Rogers was born in Hamilton, Ontario[2] the eldest son of Nathan Allison Rogers and Valerie (née Bushell) Rogers, two Maritimers who had relocated to Ontario in search of work shortly after their marriage in July 1948. Although Rogers was raised in Binbrook, Ontario,[3] he often spent summers visiting family in Guysborough County, Nova Scotia.[4][5]

It was there that he became familiar with the way of life in the Maritimes, an influence which was to have a profound impact on his subsequent musical development. He was interested in music from an early age, reportedly beginning to sing shortly after learning to speak.[5] He received his first guitar, a miniature hand-built by his uncle Lee Bushell, when he was five years of age.[6] He was exposed to a variety of music influences, but among the most lasting were the country and western tunes his uncles would sing during family get-togethers. Throughout his childhood, he would practice his singing and playing along with his brother Garnet, six years his junior.

While Rogers was attending Saltfleet High School, Stoney Creek, Ontario,[7] he started to meet other young people interested in folk music, although at this time he was dabbling in rock and roll, singing and playing bass guitar in garage bands such as "Stanley and the Living Stones" and "The Hobbits".[8] After high school, Rogers briefly attended both McMaster University and Trent University, where he performed in small venues with other student musicians, including Ian Tamblyn, Chris Ward and fellow Hobbit Nigel Russell.[9][8] Russell wrote the song "White Collar Holler", which Rogers sang frequently on stage.[10]

Rogers signed with RCA Records in 1970 and recorded two singles: "Here's to You Santa Claus" in 1970,[11] and "The Fat Girl Rag" in 1971.[12] In 1973, Rogers recorded three singles for Polygram: "Three Pennies", "Guysborough Train", and "Past Fifty."[13]

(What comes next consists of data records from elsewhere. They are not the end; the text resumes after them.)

-- ==== Sys2Proof/Machine/Memory.lean ====
section
/-! DEFINITION. Physical memory: one canonical list of the bytes that differ from `unlistedByte`, and the window
accesses `MemRead` and `MemWrite` of 00_scope.md R8. -/

namespace Sys2Proof.Machine

/-- The byte at an address. -/
def readByte : Memory → Nat → Byte
  | [], _ => unlistedByte
  | (k, v) :: rest, a => if k = a then v else readByte rest a

/-- Put a byte before a tail of higher addresses, unless it is what an unlisted address reads as. -/
def consByte (a : Nat) (b : Byte) (rest : Memory) : Memory :=
  if b = unlistedByte then rest else (a, b) :: rest

/-- Write one byte, keeping the canonical form. -/
def writeByte (a : Nat) (b : Byte) : Memory → Memory
  | [] => consByte a b []
  | (k, v) :: rest =>
    if a < k then consByte a b ((k, v) :: rest)
    else if a = k then consByte a b rest
    else (k, v) :: writeByte a b rest

/-- Every listed address is at least `lo`, they rise strictly, and no listed byte is `unlistedByte`. -/
def Memory.wfFrom : Nat → Memory → Bool
  | _, [] => true
  | lo, (k, v) :: rest => decide (lo ≤ k) && decide (v ≠ unlistedByte) && Memory.wfFrom (k + 1) rest

/-- The canonical form holds. -/
def Memory.wf (m : Memory) : Bool := Memory.wfFrom 0 m

/-- Write a list of bytes at ascending addresses. -/
def writeBytes (a : Nat) : List Byte → Memory → Memory
  | [], m => m
  | b :: rest, m => writeBytes (a + 1) rest (writeByte a b m)

/-- Read `n` bytes at ascending addresses. -/
def readBytes (m : Memory) (a : Nat) : Nat → List Byte
  | 0 => []
  | n + 1 => readByte m a :: readBytes m (a + 1) n

/-- Bytes packed little-endian: the byte at the lowest address is the least significant (20_memory.md R70, D33). -/
def packLE : List Byte → Nat
  | [] => 0
  | b :: rest => b.toNat + 256 * packLE rest

/-- The `n` bytes of a value, little-endian (20_memory.md R70, D33). -/
def unpackLE : Nat → Nat → List Byte
  | 0, _ => []
  | n + 1, v => BitVec.ofNat 8 v :: unpackLE n (v / 256)

/-- An access of `n` bytes at `a` is aligned to its width (20_memory.md R71). -/
def windowAligned (a n : Nat) : Bool := decide (0 < n) && decide (a % n = 0)

/-- `MemWrite(addr, n, v)` (00_scope.md R8): `none` when misaligned (20_memory.md R71). -/
def memWrite (a n v : Nat) (m : Memory) : Option Memory :=
  if windowAligned a n then some (writeBytes a (unpackLE n v) m) else none

/-- `MemRead(addr, n)` (00_scope.md R8): `none` when misaligned (20_memory.md R71). -/
def memRead (a n : Nat) (m : Memory) : Option Nat :=
  if windowAligned a n then some (packLE (readBytes m a n)) else none

end Sys2Proof.Machine
end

In 1976, Rogers recorded his debut album, Fogarty's Cove, released in 1977 on Barnswallow Records.[14] The album's subject matter dealt almost entirely with life in maritime Canada, and was an immediate success. Rogers then formed Fogarty's Cove Music, and bought Barnswallow during the production of Turnaround, allowing him to release his own albums. Posthumously, additional albums were released.

Rogers' songs often had a Celtic feel which was due, in part, to his frequent use of DADGAD guitar tuning. He regularly used his William 'Grit' Laskin built 12-string guitar in his performances. His best-known pieces include "Northwest Passage", "Barrett's Privateers", "The Mary Ellen Carter", "Make and Break Harbour", "The Idiot", "Fogarty's Cove", and "White Squall".


Rogers died alongside 22 other passengers most likely of smoke inhalation on June 2, 1983, while traveling on Air Canada Flight 797 (a McDonnell Douglas DC-9) after performing at the Kerrville Folk Festival. The airliner was flying from Dallas, Texas, to Toronto and Montreal when a fire of unknown ignition source within the vanity or toilet shroud of the aft washroom forced it to make an emergency landing at the Greater Cincinnati Airport in northern Kentucky.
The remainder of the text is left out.